T and B cell receptors can be produced in a myriad of combinations to specifically recognize and bind different types of antigens. Each naïve T and B cell expresses a unique receptor that is clonally inherited by its progeny, i.e. a clone. Sequencing antigen receptor transcripts can define clonality, but the most variable part of these transcripts, the CDR3 region, is lost in the standard short-read setup.

With Spatial VDJ, we generate spatially barcoded cDNA using the Visium platform. We then select T and B cell receptor transcripts using hybridization capture and perform long-read sequencing on the enriched material. Alongside, we generate a standard full gene expression sequencing library with short-read sequencing from the same tissue section to link clonal information to the transcriptional landscape.

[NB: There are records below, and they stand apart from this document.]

-- ==== Sys2Proof/Machine/Base.lean ====
section
/-! DEFINITION. Access to the parts of State by their place, the event counters, STATUS and the clocks. -/

namespace Sys2Proof.Machine

/-- The place of a slot as a number: die × 4,096 + core × 16 + slot (23 R319). -/
def Party.key (p : Party) : Nat := p.die * 4096 + p.core * 16 + p.slot

/-- The place that a number names. -/
def partyOf (k : Nat) : Party := ⟨k / 4096, k / 16 % 256, k % 16⟩

def Party.coreKey (p : Party) : Nat := p.die * 256 + p.core

def Party.cluster (p : Party) : Nat := Config.clusterOf p.core

def Party.clusterKey (p : Party) : Nat := p.die * 32 + Party.cluster p

namespace State

def thread? (s : State) (p : Party) : Option Thread := tget s.threads (Party.key p)

/-- The context in a slot, or a blank one. -/
def thread (s : State) (p : Party) : Thread := (s.thread? p).getD Thread.blank

def setThread (s : State) (p : Party) (t : Thread) : State := { s with threads := tset s.threads (Party.key p) t }

def dropThread (s : State) (p : Party) : State := { s with threads := terase s.threads (Party.key p) }

/-- Changes the context in a slot, if it holds one. -/
def mapThread (s : State) (p : Party) (f : Thread → Thread) : State :=
  match s.thread? p with
  | some t => s.setThread p (f t)
  | none => s

def coreAt (s : State) (k : Nat) : CoreSt := tgetD s.cores k CoreSt.reset

def setCoreAt (s : State) (k : Nat) (c : CoreSt) : State := { s with cores := tset s.cores k c }

def core (s : State) (p : Party) : CoreSt := s.coreAt (Party.coreKey p)

def setCore (s : State) (p : Party) (c : CoreSt) : State := s.setCoreAt (Party.coreKey p) c

def clusterAt (s : State) (k : Nat) : ClusterSt := tgetD s.clusters k ClusterSt.reset

def setClusterAt (s : State) (k : Nat) (c : ClusterSt) : State := { s with clusters := tset s.clusters k c }

def cluster (s : State) (p : Party) : ClusterSt := s.clusterAt (Party.clusterKey p)

def setCluster (s : State) (p : Party) (c : ClusterSt) : State := s.setClusterAt (Party.clusterKey p) c

def dieAt (s : State) (d : Nat) : DieSt := tgetD s.dies d DieSt.reset

def setDie (s : State) (d : Nat) (x : DieSt) : State := { s with dies := tset s.dies d x }

/-- The context whose bundle runs, with its effects so far. -/
def me (s : State) : Thread := s.thread s.cur

def setMe (s : State) (t : Thread) : State := s.setThread s.cur t

/-- The context as the words of the bundle read it: as it stood before the bundle (05 R54). -/
def src (s : State) : Thread :=
  match s.issue.pre with
  | some x => x.thread
  | none => s.me

/-- The tiles as the words of the bundle read them. -/
def srcTiles (s : State) : Vector Tile 8 :=
  match s.issue.pre with
  | some x => x.tiles
  | none => (s.core s.cur).tiles

/-- Cycles of a die since its reset (09 R117). -/
def clock (s : State) (d : Nat) : Nat := (s.dieAt d).clock

/-- Adds k to event counter n of a core (07 R90). -/
def addEv (s : State) (k n m : Nat) : State :=
  let c := s.coreAt k
  s.setCoreAt k { c with ev := vmod c.ev n (fun x => satAdd32 x m) }

/-- Adds 1 for each count of an operation, in the counters of a core (07 R90). -/
def countAt (s : State) (k : Nat) (evs : Counts) : State :=
  if evs.isEmpty then s
  else
    let c := s.coreAt k
    s.setCoreAt k { c with ev := evs.foldl (fun ev n => vmod ev n (fun x => satAdd32 x 1)) c.ev }

/-- Counts in the core of the current slot. -/
def count (s : State) (evs : Counts) : State := s.countAt (Party.coreKey s.cur) evs

/-- A new operation number. -/
def newOp (s : State) : Nat × State := (s.nextOp, { s with nextOp := s.nextOp + 1 })

/-- A value that nothing constrains (DESIGN CHOICE: log 21). -/
def fresh (s : State) : BitVec 64 × State := (Config.freeValue s.freeCount, { s with freeCount := s.freeCount + 1 })

/-- The next number in the package arbiter's order (17 R249). -/
def nextSeq (s : State) : Nat × State := (s.eventSeq, { s with eventSeq := s.eventSeq + 1 })

end State

/-! ### STATUS (09 Table 9.12) -/

def stMode : Nat := 0
def stPmode : Nat := 1
def stDbg : Nat := 2
def stIe : Nat := 3
def stPie : Nat := 4
def stEtim : Nat := 8
def stEmsg : Nat := 9
def stEmem : Nat := 10
def stTpend : Nat := 16
def stMpend : Nat := 17
def stEpend : Nat := 18

/-- Bit n of a register. -/
def wbit (w : Word) (n : Nat) : Bool := bit w.toNat n

/-- A register with bit n set to v. -/
def wset (w : Word) (n : Nat) (v : Bool) : Word := w64 (putBits w.toNat n n (b2n v))

def Thread.sup (t : Thread) : Bool := wbit t.status stMode

def Thread.setStatus (t : Thread) (n : Nat) (v : Bool) : Thread := { t with status := wset t.status n v }

def Thread.dom (t : Thread) : Nat := t.domain.toNat % 128

def Thread.revNo (t : Thread) : Nat := t.rev.toNat % 4096

/-- STATUS as it reads: MPEND follows the core's message queue, at slot 15 only (09 R116). -/
def State.statusOf (s : State) (p : Party) : Word :=
  let t := s.thread p
  wset t.status stMpend (p.slot == 15 && !(s.core p).msgs.isEmpty)

/-- The first enabled pending event, as its cause: EPEND, MPEND, TPEND (09 R115). -/
def State.pendingEvent (s : State) (p : Party) : Option Nat :=
  let w := s.statusOf p
  if !wbit w stIe then none
  else if wbit w stEpend && wbit w stEmem then some 0x14
  else if wbit w stMpend && wbit w stEmsg then some 0x12
  else if wbit w stTpend && wbit w stEtim then some 0x11
  else none

/-! ### Units, queues, partitions -/

def State.work (s : State) (u : Nat) : Option Work := tget s.units u

def State.setWork (s : State) (u : Nat) (w : Work) : State := { s with units := tset s.units u w }

def State.queue (s : State) (q : Nat) : Option LQueue := tget s.queues q

def State.setQueue (s : State) (q : Nat) (x : LQueue) : State := { s with queues := tset s.queues q x }

/-- Node code fields (23 R331): die, level, index. -/
def nodeDie (n : Nat) : Nat := n % 16
def nodeLevel (n : Nat) : Nat := n / 16 % 8
def nodeIndex (n : Nat) : Nat := n / 128 % 32

/-- Index of the node of a level that holds a core (03 Table 3.7). -/
def nodeIndexOf (level core : Nat) : Nat :=
  let r := Config.row core
  let c := Config.col core
  match level with
  | 0 => 0
  | 1 => r / 8
  | 2 => r / 8 * 2 + c / 8
  | 3 => r / 4 * 2 + c / 8
  | 4 => r / 4 * 4 + c / 4
  | _ => Config.clusterOf core

/-- Whether a queue's partition holds a core (03 R47; 23 R331). -/
def LQueue.holds (q : LQueue) (die core : Nat) : Bool :=
  let w := nth q.entry 1 0
  let dies := bits w 23 12
  if dies != 0 then bit dies die
  else
    let n := bits w 11 0
    nodeDie n == die && nodeIndex n == nodeIndexOf (nodeLevel n) core

/-- The launch queue of a core's partition: its owner, or the queue whose slice is current (03 R45). -/
def State.queueOf (s : State) (die core : Nat) : Option Nat :=
  ((s.queues.find? (fun e => e.2.holds die core && e.2.current)).map (·.1))

/-- The launch queue that a context counts in (03 R45). -/
def State.queueOfThread (s : State) (p : Party) (t : Thread) : Option Nat :=
  match s.work t.unit with
  | some w => w.queue
  | none => s.queueOf p.die p.core

/-- Whether a core lies in the partition of a context; one without a queue is bound to none (DESIGN CHOICE: log 13). -/
def State.inPartition (s : State) (p : Party) (t : Thread) (die core : Nat) : Bool :=
  match s.queueOfThread p t with
  | some q =>
    match s.queue q with
    | some x => x.holds die core
    | none => true
  | none => true

/-- The lowest-numbered die of a queue's partition, whose scheduler serves it (03 R47). -/
def LQueue.die (q : LQueue) : Nat :=
  let w := nth q.entry 1 0
  let dies := bits w 23 12
  if dies != 0 then ((List.range 12).find? (bit dies)).getD 0 else nodeDie (bits w 11 0)

/-- Whether a core is present: its die started and its cluster not fused off (01 R20, R24). -/
def State.corePresent (s : State) (die core : Nat) : Bool :=
  decide (die < 12) && decide (core < 256) && (s.dieAt die).started && Config.clusterPresent die (Config.clusterOf core)

/-- Places that hold a context, of a die. -/
def State.placesOfDie (s : State) (d : Nat) : List Party :=
  (s.threads.map (fun e => partyOf e.1)).filter (fun p => p.die == d)

/-- Contexts with their places. -/
def State.contexts (s : State) : List (Party × Thread) := s.threads.map (fun e => (partyOf e.1, e.2))

/-- Changes a context, in its slot or saved. -/
def State.mapCtx (s : State) (ctx : Nat) (f : Thread → Thread) : State :=
  { s with
    threads := s.threads.map (fun e => if e.2.ctx == ctx then (e.1, f e.2) else e)
    saved := s.saved.map (fun x => if x.thread.ctx == ctx then { x with thread := f x.thread } else x) }

/-- The place of a context. -/
def State.findCtx (s : State) (ctx : Nat) : Option (Party × Thread) := s.contexts.find? (fun e => e.2.ctx == ctx)

/-! ### Polders by number over the package -/

/-- Polder j of a cluster. -/
def polderNo (clusterKey j : Nat) : Nat := clusterKey * 64 + j

/-- The home polder of a core (01 R14). -/
def homePolder (p : Party) : Nat := polderNo (Party.clusterKey p) (Config.posOf p.core)

/-- The first byte of a polder among the bytes of all polders. -/
def polderBase (n : Nat) : Nat := n * 65536

/-- A byte of the home polder of a core. -/
def homeByte (p : Party) (off : Nat) : Nat := polderBase (homePolder p) + off

/-- Zeroes n bytes of polders. -/
def State.zeroSram (s : State) (a n : Nat) : State :=
  { s with
    sram := s.sram.filter (fun e => !(decide (a ≤ e.1) && decide (e.1 < a + n)))
    sramPoison := s.sramPoison.filter (fun g => !(decide (a ≤ g * 16) && decide (g * 16 + 16 ≤ a + n))) }

/-- The attach entry of a polder; those of p0 to p7 are fixed (13 R173). -/
def State.attachOf (s : State) (n : Nat) : Attach :=
  let j := n % 64
  if j < 8 then ⟨.attached, 0, j, 0, false, 0, j, 0, 0, 0⟩
  else tgetD (s.clusterAt (n / 64)).attach j Attach.reset

def State.setAttach (s : State) (n : Nat) (e : Attach) : State :=
  let c := s.clusterAt (n / 64)
  s.setClusterAt (n / 64) { c with attach := tset c.attach (n % 64) e }

/-- The cluster beside a cluster of a die in a direction: own, north, east, south, west; none off the grid (13 R172). -/
def clusterBeside (clusterKey dir : Nat) : Option Nat :=
  let k := clusterKey % 32
  let d := clusterKey / 32
  let t : Option Nat :=
    match dir with
    | 0 => some k
    | 1 => if 4 ≤ k then some (k - 4) else none
    | 2 => if k % 4 < 3 then some (k + 1) else none
    | 3 => if k < 28 then some (k + 4) else none
    | 4 => if 0 < k % 4 then some (k - 1) else none
    | _ => none
  t.map (d * 32 + ·)

/-- The cluster in a direction that may be reached: a fused or quarantined one counts as none (13 R172). -/
def State.clusterToward (s : State) (clusterKey dir : Nat) : Option Nat :=
  (clusterBeside clusterKey dir).bind (fun j =>
    if dir == 0 || (Config.clusterPresent (j / 32) (j % 32) && !(s.clusterAt j).quarantined) then some j else none)

/-- The direction from one cluster to another, where the second is within reach. -/
def State.directionTo (s : State) (from_ to_ : Nat) : Option Nat :=
  (List.range 5).find? (fun dir => s.clusterToward from_ dir == some to_)

/-- The direction in which a cluster stands from another one beside it, in reach or not: what an offset or a name says of
a polder that was attached while it was in reach (13 Tables 13.2, 13.4). -/
def bearing (from_ to_ : Nat) : Nat := ((List.range 5).find? (fun dir => clusterBeside from_ dir == some to_)).getD 0

end Sys2Proof.Machine
end

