/-- The page bits under which a part that failed holds later stores behind it. -/
def State.heldPage (s : State) (p : Part) : Nat :=
  match p.loc with
  | .va a => s.pageBits a
  | _ => 16

/-- Releases of the thread of a store that wait for it. -/
def State.releasesBehind (s : State) (f : Flight) : List Flight :=
  s.flights.filter (fun e => e.ctx == f.ctx && decide (f.id < e.id) && e.releases)

/-- A release held behind a store that failed. -/
def Flight.heldBehind (kind page : Nat) (e : Flight) : Held :=
  ⟨.flight { e with parts := e.parts.filter Part.open_ }, kind, e.id, page⟩

def State.dropFlights (s : State) (ids : List Nat) : State := { s with flights := s.flights.filter (fun e => !ids.contains e.id) }

/-- Holds a failed part of a store; that of a thread that is ending is discarded. A 17th held store owes a trap once, and so do a held row of a stream (19 R259) and a
release that waited for the store: it is held itself (15 R201). -/
def State.holdPart (s : State) (f : Flight) (p : Part) (kind : Nat) : State :=
  match s.thread? f.party with
  | none => s
  | some t =>
    if t.ctx != f.ctx || t.quitting then s
    else
      let page := s.heldPage p
      let held := t.heldWith f p kind page
      let rels := s.releasesBehind f
      let drained := match f.kind with
        | .row .. => true
        | _ => false
      let first := !t.held.any (fun h => h.seq == f.id)
      let t : Thread := { t with held := held ++ rels.map (Flight.heldBehind kind page) }
      let t : Thread := if (first && (decide (16 < t.held.length) || drained)) || !rels.isEmpty then t.oweHeld else t
      (s.setThread f.party t).dropFlights (rels.map (·.id))

/-! ### Atomics (15 R224) -/

def AtomOp.apply (op : AtomOp) (n old x c : Nat) : Option Nat × Counts :=
  let k := 8 * n
  let y := x % 2 ^ k
  match op with
  | .add => (some ((old + y) % 2 ^ k), [])
  | .and => (some (Nat.land old y), [])
  | .or => (some (Nat.lor old y), [])
  | .xor => (some (Nat.xor old y), [])
  | .min => (some (if signedOf k old ≤ signedOf k y then old else y), [])
  | .max => (some (if signedOf k old ≤ signedOf k y then y else old), [])
  | .minu => (some (Nat.min old y), [])
  | .maxu => (some (Nat.max old y), [])
  | .swp => (some y, [])
  | .cas => (if old = c % 2 ^ k then some y else none, [])
  | .fadd =>
    let f := if n = 4 then FpShape.fp32 else FpShape.fp64
    let r := f.add .rne 0 (f.read old) (f.read y)
    (some r.1, r.2)

/-- An atomic at its home slice or polder: the old value or the kind of its failure. -/
def State.atomicAt (s : State) (f : Flight) (op : AtomOp) (x c : Nat) (p : Part) : Except Nat Nat × State :=
  let n := p.size
  match p.loc with
  | .sram i =>
    if poisonIn s.sramPoison i n then (.error 8, s)
    else
      let old := s.readSram i n
      let r := op.apply n old x c
      let s := s.countAt (Party.coreKey f.party) r.2
      match r.1 with
      | some v => (.ok old, s.writeSram i n v)
      | none => (.ok old, s)
  | .pa _ => (.error 8, s)
  | .va a =>
    match s.translate (Party.clusterKey f.party) a f.rev true (s.launchOf f.party) with
    | (.error k, s) => (.error k, s)
    | (.ok t, s) =>
      if t.attr == 3 then (.error 4, s)
      else
        let s := s.l2Touch f.party.die f.dom a t.pa t.attr true
        let s := s.noteFollow f p t
        let s := s.invalidateOthers none (t.pa / 64) f.rev (s.revisioned f.dom a t.revd t.attr)
        match s.readVirt f.dom f.rev a t n with
        | none => (.error 8, s)
        | some old =>
          let r := op.apply n old x c
          let s := s.countAt (Party.coreKey f.party) r.2
          match r.1 with
          | some v => (.ok old, s.writeVirt f.dom f.rev a t n v)
          | none => (.ok old, s)

/-! ### The events of memory -/

/-- Records what became of part i; a flight without open parts is finished. -/
def Flight.setPart (f : Flight) (i : Nat) (p : Part) : Flight := { f with parts := f.parts.set i p }

def Flight.finished (f : Flight) : Bool := f.parts.all (fun p => p.done)

/-- A part of a load arrives (15 R218). -/
def State.loadArrive (s : State) (f : Flight) (goal : Goal) (i : Nat) : State :=
  match f.parts[i]? with
  | none => s
  | some p =>
    if !s.mayPerform f i then s
    else
      match (s.latchBefore f).map (fun s => s.takePart f p) with
      | none => s
      | some (r, s) =>
        let p := match r with
          | .ok v => { p with done := true, data := v }
          | .error k => { p with done := true, fail := some k }
        let f := f.setPart i p
        if f.finished then
          match goal with
          | .tile _ => s.setFlight f
          | _ => (s.deliver f goal).dropFlight f.id
        else s.setFlight f

/-- Bytes of an element, buffer rows and first element of a stream (19 Tables 19.4, 19.5). -/
def Stream.esize (x : Stream) : Nat := 2 ^ bits x.qcw.toNat 34 32
def Stream.depth (x : Stream) : Nat := bits x.qcw.toNat 31 22
def Stream.outbound (x : Stream) : Bool := bit x.qcw.toNat 35

/-- Word i of a stream's descriptor, once read. -/
def Stream.word (x : Stream) (i : Nat) : Nat := nth (x.words.getD []) i 0

/-- Elements of the pattern, and the first one transferred (19 R255). -/
def Stream.total (x : Stream) : Nat :=
  let w := x.word 1
  bits w 15 0 * bits w 31 16 * bits w 47 32 * bits w 63 48
def Stream.pos (x : Stream) : Nat := bits (x.word 4) 47 0

/-- Rows of an affine stream: Ceil((N − POS) ÷ E) (19 R255). -/
def Stream.rows (x : Stream) : Nat :=
  let e := 128 / x.esize
  (x.total - x.pos + e - 1) / e

/-- A drained row frees its place, and the weir entry goes with the last row (19 R258, R260). -/
def State.rowDone (s : State) (f : Flight) : State :=
  match f.kind with
  | .row op k _ _ =>
    let s := s.mapThread f.party (fun t =>
      if t.ctx == f.ctx then
        { t with streams := vmod t.streams k (fun o => o.map (fun x => if x.op == op then { x with filled := x.filled + 1 } else x)) }
      else t)
    let more := s.flights.any (fun e =>
      match e.kind with
      | .row o _ _ _ => o == op
      | _ => false)
    let live := match s.thread? f.party with
      | none => false
      | some t => t.ctx == f.ctx && ((vget t.streams k none).any (fun x =>
          x.op == op && decide (x.moved < x.rows)))
    if more || live then s else s.weirRemove (Party.clusterKey f.party) op
  | _ => s

/-- A part of a store is performed, or held (15 R201, R207). -/
def State.storePerform (s : State) (f : Flight) (i : Nat) : State :=
  match f.parts[i]? with
  | none => s
  | some p =>
    if !s.mayPerform f i then s
    else
      match ((s.veil f p).relatch f p).writePart f p with
      | (fail, s) =>
        let f := f.setPart i { p with done := true, fail := fail }
        let s := match fail with
          | none => s
          | some k => s.holdPart f p k
        if f.finished then
          let s := s.dropFlight f.id
          if f.failure.isSome && !s.discards f then s else s.rowDone f
        else s.setFlight f

/-- Whether an ACAS would find another value than it compares with: it then writes nothing, is a load, and waits as one
(17 R240). -/
def State.casFails (s : State) (f : Flight) (op : AtomOp) (x c : Nat) (p : Part) : Bool :=
  op == .cas &&
    (match (s.atomicAt f op x c p).1 with
      | .ok old => old != c % 2 ^ (8 * p.size)
      | .error _ => false)

/-- Whether an atomic may be performed now. One that writes nothing is ordered as a load: it waits for no earlier load, and
is no release; as an atomic it waits for the earlier accesses to its own bytes (17 R237, R240; 15 R224). -/
def State.mayAtomic (s : State) (f : Flight) (op : AtomOp) (x c : Nat) (p : Part) : Bool :=
  s.mayPerform f 0 || (s.mayPerform { f with kind := .status (.revq 0) 0 } 0 && s.casFails f op x c p)
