/-- Major 0x18 of the A-words (09 Table 9.9): w and m are 0, and q0 is no destination. -/
def decodePred (x : Fields) : Option Instr :=
  if x.f % 32 == 0 then
    match x.f / 32 with
    | 0 => (reg8 x.d).bind fun d => okIf (x.b == 0 && !(d == 0)) (.pcnt d (reg x.a))
    | 1 => (reg8 x.d).bind fun d => (reg8 x.a).bind fun a => okIf (!(d == 0)) (.pmin d a (reg x.b))
    | 2 => (reg8 x.d).bind fun d => (reg8 x.a).bind fun a => okIf (x.b == 0 && !(d == 0)) (.pmov d a)
    | 3 => (reg8 x.a).bind fun a => okIf (x.b == 0) (.pread (reg x.d) a)
    | _ => none
  else none

/-- The fields of an AV word (05 Table 5.2): q at [8:6], sat at [5], rm at [4:2], sub at [1:0]. -/
def avQ (x : Fields) : Reg8 := Fin.ofNat 8 (x.f / 64)
def avSat (x : Fields) : Nat := x.f / 32 % 2
def avRm (x : Fields) : Nat := x.f / 4 % 8
def avSub (x : Fields) : Nat := x.f % 4

/-- Major 0x20 of the A-words (11 Table 11.2); which rm and sat a tile's type accepts is found at issue (11 R139). -/
def decodeVarith (x : Fields) : Option Instr :=
  (Rounding.ofCode (avRm x)).bind fun m => (Sat.ofCode (avSat x)).bind fun t =>
    match avSub x with
    | 0 => some (.vadd m t (avQ x) (reg x.d) (reg x.a) (reg x.b))
    | 1 => some (.vsub m t (avQ x) (reg x.d) (reg x.a) (reg x.b))
    | 2 => some (.vmul m t (avQ x) (reg x.d) (reg x.a) (reg x.b))
    | 3 => some (.vmulh m t (avQ x) (reg x.d) (reg x.a) (reg x.b))
    | _ => none

/-- Major 0x21 of the A-words (11 Table 11.2). -/
def decodeVminmax (x : Fields) : Option Instr :=
  if avRm x == 0 then
    match avSub x with
    | 0 => okIf (avSat x == 0) (.vmin (avQ x) (reg x.d) (reg x.a) (reg x.b))
    | 1 => okIf (avSat x == 0) (.vmax (avQ x) (reg x.d) (reg x.a) (reg x.b))
    | 2 => (Sat.ofCode (avSat x)).bind fun t => okIf (x.b == 0) (.vabs t (avQ x) (reg x.d) (reg x.a))
    | 3 => (Sat.ofCode (avSat x)).bind fun t => okIf (x.b == 0) (.vneg t (avQ x) (reg x.d) (reg x.a))
    | _ => none
  else none

/-- Major 0x22 of the A-words (11 Table 11.2). -/
def decodeVfp1 (x : Fields) : Option Instr :=
  (Rounding.ofCode (avRm x)).bind fun m =>
    if avSat x == 0 then
      match avSub x with
      | 0 => some (.vfma m (avQ x) (reg x.d) (reg x.a) (reg x.b))
      | 1 => some (.vdiv m (avQ x) (reg x.d) (reg x.a) (reg x.b))
      | 2 => okIf (x.b == 0) (.vsqrt m (avQ x) (reg x.d) (reg x.a))
      | 3 => okIf (x.b == 0) (.vrcp m (avQ x) (reg x.d) (reg x.a))
      | _ => none
    else none

/-- Major 0x23 of the A-words (11 Table 11.2). -/
def decodeVfp2 (x : Fields) : Option Instr :=
  (Rounding.ofCode (avRm x)).bind fun m =>
    if avSat x == 0 && x.b == 0 then
      match avSub x with
      | 0 => some (.vrsq m (avQ x) (reg x.d) (reg x.a))
      | 1 => some (.vexp2 m (avQ x) (reg x.d) (reg x.a))
      | 2 => some (.vlog2 m (avQ x) (reg x.d) (reg x.a))
      | _ => none
    else none

/-- Major 0x24 of the A-words (11 Table 11.2). -/
def decodeVlogic (x : Fields) : Option Instr :=
  if avSat x == 0 && avRm x == 0 then
    match avSub x with
    | 0 => some (.vand (avQ x) (reg x.d) (reg x.a) (reg x.b))
    | 1 => some (.vor (avQ x) (reg x.d) (reg x.a) (reg x.b))
    | 2 => some (.vxor (avQ x) (reg x.d) (reg x.a) (reg x.b))
    | _ => none
  else none

/-- Major 0x25 of the A-words (11 Table 11.2). -/
def decodeVshift (x : Fields) : Option Instr :=
  if avRm x == 0 then
    match avSub x with
    | 0 => (Sat.ofCode (avSat x)).map fun t => .vshl t (avQ x) (reg x.d) (reg x.a) (reg x.b)
    | 1 => okIf (avSat x == 0) (.vshr (avQ x) (reg x.d) (reg x.a) (reg x.b))
    | 2 => okIf (avSat x == 0) (.vsar (avQ x) (reg x.d) (reg x.a) (reg x.b))
    | _ => none
  else none

/-- Major 0x26 of the A-words (05 R64): rm holds the condition and sat is reserved. -/
def decodeVcmp (x : Fields) : Option Instr :=
  (VCond.ofCode (avRm x)).bind fun c =>
    okIf (avSat x == 0 && avSub x == 0) (.vcmp c (avQ x) (reg x.d) (reg x.a) (reg x.b))

/-- Major 0x27 of the A-words, format A3: c at [8:4], q at [3:1], sub at [0]. -/
def decodeVsel3 (x : Fields) : Option Instr :=
  if x.f % 2 == 0 then some (.vclamp (Fin.ofNat 8 (x.f / 2)) (reg x.d) (reg x.a) (reg x.b) (reg (x.f / 16)))
  else some (.vsel (Fin.ofNat 8 (x.f / 2)) (reg x.d) (reg x.a) (reg x.b) (reg (x.f / 16)))

/-- Major 0x28 of the A-words (11 Table 11.2). -/
def decodeVmove (x : Fields) : Option Instr :=
  if avSat x == 0 && avRm x == 0 then
    match avSub x with
    | 0 => okIf (x.b == 0) (.vmov (avQ x) (reg x.d) (reg x.a))
    | 1 => okIf (x.b == 0) (.vbcast (avQ x) (reg x.d) (reg x.a))
    | 2 => some (.vextr (avQ x) (reg x.d) (reg x.a) (reg x.b))
    | 3 => some (.vins (avQ x) (reg x.d) (reg x.a) (reg x.b))
    | _ => none
  else none

/-- Major 0x29 of the A-words (11 Table 11.2). -/
def decodeVperm (x : Fields) : Option Instr :=
  if avSat x == 0 && avRm x == 0 then
    match avSub x with
    | 0 => some (.vperm (avQ x) (reg x.d) (reg x.a) (reg x.b))
    | 1 => okIf (x.a == 0 && x.b == 0) (.viota (avQ x) (reg x.d))
    | 2 => some (.vcomp (avQ x) (reg x.d) (reg x.a) (reg x.b))
    | 3 => some (.vexpand (avQ x) (reg x.d) (reg x.a) (reg x.b))
    | _ => none
  else none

Spatial VDJ captures thousands of unique T and B cell clones in human tonsil tissue with distributions matching T, B, and plasma cell markers, and uncovers B cell lineage trajectories in spatial context. Expanded clones are reproducibly detected across serial tissue sections, and their clonal sequences are confirmed by orthogonal methods. 

Spatial VDJ identifies B cell clones in breast cancer tissue that co-localize with different tumor-associates programs.

Taken together, Spatial VDJ captures lymphocyte spatial clonal architecture across tissues, which could have important therapeutic implications.